Segment Open

-- ==== Sys2Proof/Machine/Core1.lean ====
section
/-!
DEFINITION. The meanings of INSTRUCTION_ISSUE and of the memory instructions of a core (chapters 03 and 04): loads, stores, drains, AMO, LR, SC, vector
memory accesses, FENCE, FENCE.I, ECALL, EBREAK.
-/
namespace Sys2Proof.Machine

/-! ### Issue steps and latencies (R112, R114) -/

/-- Issue steps and latency of an integer operation (R112). -/
def aluCost (op : AluOp) : Nat × Nat × Bool :=
  match op with
  | .mul => (1, 3, true) | .mulh => (1, 3, true) | .mulhsu => (1, 3, true) | .mulhu => (1, 3, true) | .mulw => (1, 3, true)
  | .div => (20, 20, true) | .divu => (20, 20, true) | .rem => (20, 20, true) | .remu => (20, 20, true)
  | .divw => (20, 20, true) | .divuw => (20, 20, true) | .remw => (20, 20, true) | .remuw => (20, 20, true)
  | _ => (1, 1, false)

/-- Issue steps and latency of a floating-point operation (R112). -/
def fpCost (op : FpOp) (dbl : Bool) : Nat × Nat :=
  match op with
  | .add => (1, 4) | .sub => (1, 4) | .mul => (1, 4)
  | .madd => (1, 5) | .msub => (1, 5) | .nmsub => (1, 5) | .nmadd => (1, 5)
  | .div => if dbl then (18, 18) else (12, 12)
  | .sqrt => if dbl then (24, 24) else (14, 14)
  | .cvtFF => (1, 3) | .cvtToW => (1, 3) | .cvtToWU => (1, 3) | .cvtToL => (1, 3) | .cvtToLU => (1, 3)
  | .cvtFromW => (1, 3) | .cvtFromWU => (1, 3) | .cvtFromL => (1, 3) | .cvtFromLU => (1, 3)
  | _ => (1, 2)

/-- The value of a second operand. -/
def Core.src2 (c : Core) : Src2 → Word
  | .reg r => c.rx r
  | .imm v => v
def src2Regs : Src2 → List Nat
  | .reg r => [r]
  | .imm _ => []

/-- Issue information of an instruction (R106, R109, R112, R114). -/
def Core.issueInfo (c : Core) (op : IssueOp) : IssueInfo :=
  match op with
  | .alu o rd rs1 s2 => let k := aluCost o; { srcs := rs1 :: src2Regs s2, dsts := [rd], steps := k.1, lat := k.2.1, arith := k.2.2 }
  | .lui rd _ => { dsts := [rd] }
  | .auipc rd _ => { dsts := [rd] }
  | .hint => {}
  | .branch o a b _ => { srcs := [a, b], steps := if branchTaken o (c.rx a) (c.rx b) then 2 else 1, branch := true }
  | .jal rd _ => { dsts := [rd], steps := 2, lat := 2, branch := true }
  | .jalr rd rs1 _ => { srcs := [rs1], dsts := [rd], steps := 3, lat := 3, branch := true }
  | .fp o dbl _ rd a b d =>
    let k := fpCost o dbl
    let fs := if fpFromX o then [a] else (32 + a) :: (32 + b) :: (if fpFma o then [32 + d] else [])
    { srcs := fs, dsts := [if fpToX o then rd else 32 + rd], steps := k.1, lat := k.2, arith := true }
  | .vec o vd vs2 src masked =>
    let vt := c.csrv C.vtype
    let k := vecCost (vClass o src) vt
    { srcs := vReadRegs o vd vs2 src masked vt, dsts := vWriteRegs o vd vt, steps := k.1, lat := k.2, arith := true }
  | .vset rd a _ t => { srcs := src2Regs a ++ src2Regs t, dsts := [rd], arith := true }
  | .illegal _ => {}

/-- Whether vsetvl's setting is usable: a supported type, and one that keeps VLMAX where vl is kept. -/
def Core.vsetOk (c : Core) (keepVl : Bool) (v : Word) : Bool :=
  vtypeOk v && (!keepVl || (!getB (c.csrv C.vtype) 63 && vlmaxOf v == vlmaxOf (c.csrv C.vtype)))

/-- The new vl (published rule; between VLMAX and twice VLMAX any value from half the request up is allowed: a free choice). -/
def State.newVl (s : State) (avl vlmax : Nat) : Nat × State :=
  if avl ≤ vlmax then (avl, s)
  else if 2 * vlmax ≤ avl then (vlmax, s)
  else
    let lo := (avl + 1) / 2
    let q := s.choose (vlmax - lo + 1)
    (lo + q.1, q.2)

/-- The rounding mode in effect; 5 and 6 are reserved, and so is a dynamic mode above 4. -/
def Core.rmOf (c : Core) (rm : Nat) : Option Nat :=
  let r := if rm = 7 then c.csrF C.fcsr 5 3 else rm
  if r ≤ 4 then some r else none

/-- Advance, count and train for an instruction that is not a control transfer. -/
def Core.seq (c : Core) (len : Nat) : Core := (c.adv len).retire 1

/-- What an instruction does once it issues. `len`: its length. -/
def State.issueEffect (s : State) (n : Nat) (op : IssueOp) (len : Nat) (env : IssueEnv) : State :=
  let c := s.core n
  let link := c.pc + BitVec.ofNat 64 len
  match op with
  | .alu o rd rs1 s2 => s.setCore n ((c.wx rd (aluResult o (c.rx rs1) (c.src2 s2))).seq len)
  | .lui rd i => s.setCore n ((c.wx rd i).seq len)
  | .auipc rd i => s.setCore n ((c.wx rd (c.pc + i)).seq len)
  | .hint => s.setCore n (c.seq len)
  | .branch o a b off =>
    let t := branchTaken o (c.rx a) (c.rx b)
    let s1 := s.cfRetire n .cond t (c.pc + off) false false env.mispredict env.provider link
    s1.modCore n (fun d => { d with pc := if t then c.pc + off else link }.retire 1)
  | .jal rd off =>
    let call := rd == 1 || rd == 5
    let s1 := s.cfRetire n (if call then .call else .jump) true (c.pc + off) call false env.mispredict env.provider link
    s1.modCore n (fun d => { d.wx rd link with pc := c.pc + off }.retire 1)
  | .jalr rd rs1 off =>
    let tgt := (c.rx rs1 + off) &&& ~~~ 1
    let call := rd == 1 || rd == 5
    let pop := (rs1 == 1 || rs1 == 5)
    let kind : CfKind := if call then .call else if pop then .ret else .indirect
    let s1 := s.cfRetire n kind true tgt call pop env.mispredict env.provider link
    s1.modCore n (fun d => { d.wx rd link with pc := tgt }.retire 1)
  | .fp o dbl rm rd a b d =>
    match c.rmOf rm with
    | none => s.raise n 0x02 env.enc 0
    | some r =>
      let v := fpResult o dbl r (c.rf a) (c.rf b) (c.rf d) (c.rx a)
      let c1 := if fpToX o then c.wx rd v.1 else c.wf rd v.1
      s.setCore n ((c1.setFflags v.2).seq len)
  | .vec o vd vs2 src masked => (s.vecRun n o vd vs2 src masked).modCore n (fun c => (c.setCsr C.vstart 0).seq len)
  | .vset rd avl keepVl vtype =>
    let v := c.src2 vtype
    if c.vsetOk keepVl v then
      let q := if keepVl then ((c.csrv C.vl).toNat, s) else s.newVl (c.src2 avl).toNat (vlmaxOf v)
      q.2.modCore n (fun c => ((((c.setCsr C.vtype v).setCsr C.vl (BitVec.ofNat 64 q.1)).setCsr C.vstart 0).wx rd (BitVec.ofNat 64 q.1)).seq len)
    else s.setCore n (((((c.setCsr C.vtype (bitW 63)).setCsr C.vl 0).setCsr C.vstart 0).wx rd 0).seq len)
  | .illegal enc => s.raise n 0x02 enc 0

Segment Closed

**REQUIRED WORK:** Take every line from the data that contains the word "memory".

**OUTPUT BELOW:**
DEFINITION. The meanings of INSTRUCTION_ISSUE and of the memory instructions of a core (chapters 03 and 04): loads, stores, drains, AMO, LR, SC, vector
memory accesses, FENCE, FENCE.I, ECALL, EBREAK.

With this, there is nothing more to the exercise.